In the good old days, they DID last longer than that.
NOW...4-5 yrs is a long time (take it from someone who works @ TSC).

Me, I'd buy the new one.  

And here's an insider tip for you....don't get the "Power Plus" warranty they offer you, it's not worth it.


----------



## aggieterpkatie (Oct 21, 2011)

Roll farms said:
			
		

> In the good old days, they DID last longer than that.
> NOW...4-5 yrs is a long time (take it from someone who works @ TSC).
> 
> Me, I'd buy the new one.
> ...


Darn it. I guess I'll just bite the bullet and buy a new one.  The lady at Zareba quoted me $130 bucks for the same charger, but she said check the retailers because they never undercut their retailers. I find a $40 difference pretty surprising!  Yikes.  Thanks for the tip on the warranty. I hardly ever buy store warranties anymore.


----------



## goodhors (Oct 23, 2011)

There was another post on here about a charger Repair place.  Might be worth sending
in the older one to be fixed.  Can't remebmber who posted it, but they sent in their 
charger and got it repaired for less than cost on a new charger.  I saved the site in case 
I needed later on.

http://fencechargerrepair.com/home.html

Have you checked the charger itself for power?  We thought we needed a new charger
just because it was old and the fence showed low numbers and jolt if you touched it.  No, 
there was another problem from charger, ground, and how the wires are attached.  When
we took the charger off the fence, put the tester tool and ground on it, the output was 9.9!  
NOTHING wrong with the charger, so we had to go look elsewhere.

Unhooking the charger to fence and, ground wire, testing charger output, only takes a minute.  
Might save you some money from buying a new charger.  Of course then you have to go hunting to find 
the real problem in the fence!  Some of the newest testers have an arrow feature that points
in the direction of the short.  You work your way along the fence, until the arrows are pointing 
inward, to locate the short between them.  Our fence installer had one such tester tool.  It was very cool
and saved a TON of time in problem location.  He just kept hooking tester to the wire, going in
the direction the arrow pointed.  When he came to a point that arrow pointed back the way he
came, he backed up until he had a small space between the arrows pointing inward.  Shorts 
were under two gates!!  Someplace damaged in the buried wires carrying the charge.  So they 
dug up the wire and put in new, no short problem anymore.  We had been blaming post insulators, 
but they had no shorting problems according to this tester device.

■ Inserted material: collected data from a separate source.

-- ==== Sys2Proof/Machine/Link.lean ====
section
/-! DEFINITION. The Cherex link: bring-up, frames and credits, low-power idle, test loops (R314 to R340, R353, R475). -/

namespace Sys2Proof.Machine

def State.setLink (s : State) (f : LinkSt → LinkSt) : State := { s with link := f s.link }

/-- Change a lane. -/
def State.setLane (s : State) (k : Fin 8) (f : LaneSt → LaneSt) : State :=
  s.setLink (fun l => { l with lanes := vmod l.lanes k f })

def allLanes : List (Fin 8) := [0, 1, 2, 3, 4, 5, 6, 7]

/-- The lanes in use: L0 to L(W - 1). -/
def State.linkLanes (s : State) : List (Fin 8) := allLanes.filter (fun k => k.val < s.link.width)

/-- STATE of LINK_STATUS (R339). -/
def linkCode : LinkStage → Nat
  | .disabled => 0
  | .detect => 1
  | .train => 2
  | .lock => 3
  | .exchange => 4
  | .active => 5
  | .down => 6
  | .loop => 7

def causeNoPartner : Nat := 1
def causeTrainTimeout : Nat := 2
def causeBlockLock : Nat := 3
def causeLaneOrder : Nat := 4
def causeSkew : Nat := 5
def causeNoCapability : Nat := 6
def causeMismatch : Nat := 7
def causeMarkerLoss : Nat := 8
def causeIdleLoss : Nat := 9

/-! ## Blocks and frames (R318, R321) -/

/-- A control block: type, six bytes, CRC-8 (not for IDLE). -/
def controlBlock (typ : Nat) (body : List Byte) : WireBlock :=
  let b := leBytes 1 typ ++ bytesAt body 0 6
  ⟨true, b ++ (if typ = 0x1E then zeros 1 else leBytes 1 (crc8 b))⟩

/-- The data blocks of a payload. -/
def dataBlocks (payload : List Byte) : List WireBlock :=
  (List.range (ceilDiv payload.length 8)).map (fun i => ⟨false, bytesAt payload (8 * i) 8⟩)

/-- A frame: SOF, data blocks, EOF. -/
def frameBlocks (stream fseq rstart : Nat) (payload : List Byte) : List WireBlock :=
  let sof := leBytes 2 stream ++ leBytes 1 (payload.length / 4) ++ leBytes 1 fseq ++ leBytes 1 rstart ++ zeros 1
  controlBlock 0x55 sof :: dataBlocks payload
    ++ [controlBlock 0x66 (leBytes 4 (crc32 (sof ++ payload)) ++ leBytes 1 fseq ++ zeros 1)]

/-- A CREDIT block. -/
def creditBlock (stream total : Nat) : WireBlock := controlBlock 0x78 (leBytes 2 stream ++ leBytes 3 total ++ zeros 1)

/-- Eight PM blocks. -/
def pmBlocks (target : Nat) : List WireBlock := List.replicate 8 (controlBlock 0x2D (leBytes 1 target))

/-- Bytes that are zero in a block of each type (R318). -/
def zeroBytes (typ : Nat) : Option (List Nat) :=
  if typ = 0x1E then some [1, 2, 3, 4, 5, 6, 7]
  else if typ = 0x33 then some [6]
  else if typ = 0x55 then some [6]
  else if typ = 0x66 then some [6]
  else if typ = 0x78 then some [6]
  else if typ = 0x2D then some [2, 3, 4, 5, 6]
  else none

/-- A control block is good: known type, CRC-8, and zero where zero is required (R318, R319). -/
def blockGood (bytes : List Byte) : Bool :=
  let typ := u8At bytes 0
  match zeroBytes typ with
  | none => false
  | some zs =>
    zs.all (fun i => u8At bytes i = 0) && (typ = 0x1E || u8At bytes 7 = crc8 (bytesAt bytes 0 7))
      && (typ ≠ 0x55 || u8At bytes 2 < 16)

/-- BAD_SYNC of a lane, and the other counters kept per lane. -/
def laneCtr (c : Ctr) (k : Fin 8) : Ctr := { c with word := c.word + k.val }

/-- BLOCK_DISCARD (R319): a received block is discarded and counted where its sync header or its content is bad. -/
def blockDiscard (dt : Nat) (k : Fin 8) (sync : BitVec 2) (bytes : List Byte) (s0 : State) : State :=
  let s := s0.elapse dt
  let receives := match s.link.stage with
    | .lock | .exchange | .active => decide (k.val < s.link.width)
    | .loop => true
    | .disabled | .detect | .train | .down => false
  if !receives then s
  else if sync = 0 ∨ sync = 3 then s.count (laneCtr Ctr.linkStats_badSync0 k) 0 1
  else if sync = 2 ∧ !blockGood bytes then s.count Ctr.linkStats_badBlock 0 1
  else s

/-! ## Leaving ACTIVE (R326, R333, R353) -/

/-- A record of which only part has been sent is dropped; MK_GAP and the repeated HEADER take its place (R333). -/
def State.dropPartial (s : State) (i : Nat) : State :=
  let st := s.stream i
  match st.queue with
  | [] => s
  | r :: rest =>
    if st.sent = 0 then s
    else
      match joinRun none r with
      | none => s
      | some run =>
        let front := s.dropFront i run st.seq
        ((s.setStream i (fun x =>
          { x with queue := front ++ rest, sent := 0, seq := (x.seq + front.length) % 4294967296 })).countIf
          Ctr.streamStats_dropped i (!isDropGap r)).count Ctr.streamStats_gapMarks i 1

/-- The event that an entry holds. -/
def entryEvent (e : List Byte) : EventRec :=
  ⟨u16At e 2, u8At e 4, u8At e 5, u64At e 8, [u32At e 20, u32At e 24, u32At e 28]⟩

/-- A message that stream 0 could not carry goes to the control port: a completion with its result, or an event that has
not gone there already (R353). -/
def State.reroute (s : State) (m : List Byte) : State :=
  let entry := bytesAt m 8 32
  if u8At m 0 = 2 then
    let tag : BitVec 6 := BitVec.ofNat 6 (u8At entry 1)
    (s.setMbox (fun x => { x with window := memWriteAll blankByte x.window (slotBase tag + slotHeader) (m.drop 40) })).cqPush
      entry
  else if u8At m 0 = 3 ∧ s.mbox.eventRoute = 1 then s.eventToQueue (entryEvent entry)
  else s

/-- The completion of a tag waits to be sent on stream 0. -/
def State.completionWaits (s : State) (tag : BitVec 6) : Bool :=
  s.mbox.toHost.any (fun m => u8At m 0 = 2 && u8At m 9 = tag.toNat)

/-- A loop whose completion has gone starts 100 µs later (R337). -/
def State.loopSent (s : State) : State :=
  match s.link.loop with
  | none => s
  | some r =>
    match r.awaits with
    | none => s
    | some tag =>
      if s.completionWaits tag then s
      else s.setLink (fun l => { l with loop := some { r with awaits := none, startAt := s.clk + 100 * usNs } })

/-- The frame of PATTERN 1 that was out has come back good (R338, R340). -/
def State.loopReturns (s : State) : State :=
  match s.link.loop with
  | some r =>
    if r.out then (s.setLink (fun l => { l with loop := some { r with out := false } })).count Ctr.linkStats_framesRx 0 1 else s
  | none => s

/-- The link is no longer ACTIVE: partly sent records and messages go, EV_LINK_DOWN. -/
def State.linkLeaves (s : State) (dest : LinkStage) : State :=
  let msgs := s.mbox.toHost
  let s1 := (s.setLink (fun l => { l with stage := dest, since := s.clk, txPm := .awake, rxPm := .awake, sent0 := 0,
                                          creditDue := false })).setMbox (fun m => { m with toHost := [] })
  let s2 := (s1.capture.streams.map (·.1)).foldl (fun t i => t.dropPartial i) s1
  ((msgs.foldl (fun t m => t.reroute m) s2).event evLinkDown noUnit noUnit []).loopSent

/-- Begin a bring-up at DETECT (R323); it ends a loop that runs, and keeps one that waits for its start (R337). -/
def State.bringUp (s : State) (fromDown : Bool) : State :=
  let looped := decide (s.link.stage = .loop)
  let s1 := if s.link.stage = .active then s.linkLeaves .detect else if looped then s.loopReturns else s
  s1.setLink (fun l =>
    { l with stage := .detect, since := s.clk, goodChecks := 0, lanesSeen := 0, framesSince := none, idleSince := none,
             fromDown := fromDown, lockCause := causeBlockLock, peerCap := none, acked := false, seenSent := false,
             txPm := .awake, rxPm := .awake, loop := if looped then none else l.loop,
             lanes := l.lanes.map (fun x => { x with prbsLock := false }) })

/-- An exit from ACTIVE with a cause: back to DETECT with FAIL_COUNT 0 (R326). -/
def State.leaveActive (s : State) (cause : Nat) : State :=
  ((s.count Ctr.linkStats_failures 0 1).bringUp false).setLink (fun l =>
    { l with failStage := 5, failCause := cause, failCount := 0 })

I WISH I had noticed the name on the tester, but I was busy reading the face, all the information
it gave on the fence charge, while he was pointing out the  problems of fence.  My tester only 
gives the numbers of charge going thru.

Forgot to ask if there is a replacable fuse?  Might be you just blew a fuse, which happened on my older
Parmac charger last spring.  We have a Zareba on the shelf for backup, but haven't ever checked it for 
replaceable fuses.


----------



## BJnMe (Nov 27, 2011)

http://www.dickselectricfencerrepair.com/index.html

Dicks is the best I have found. You will pay the lower cost of the repair and get the 1 yr warranty.


----------



## aggieterpkatie (Nov 28, 2011)

Well, DH brought the charger to his buddy's house yesterday to see if they could fix it.  It sat for several weeks before he did anything.  All he did was clean it out again, and suddenly it works (he said it shocked the crap out of him ).  Who knows what the problem was.  Hopefully it'll work when I hook it up, if not I know it's something wrong with the actual fence itself.


----------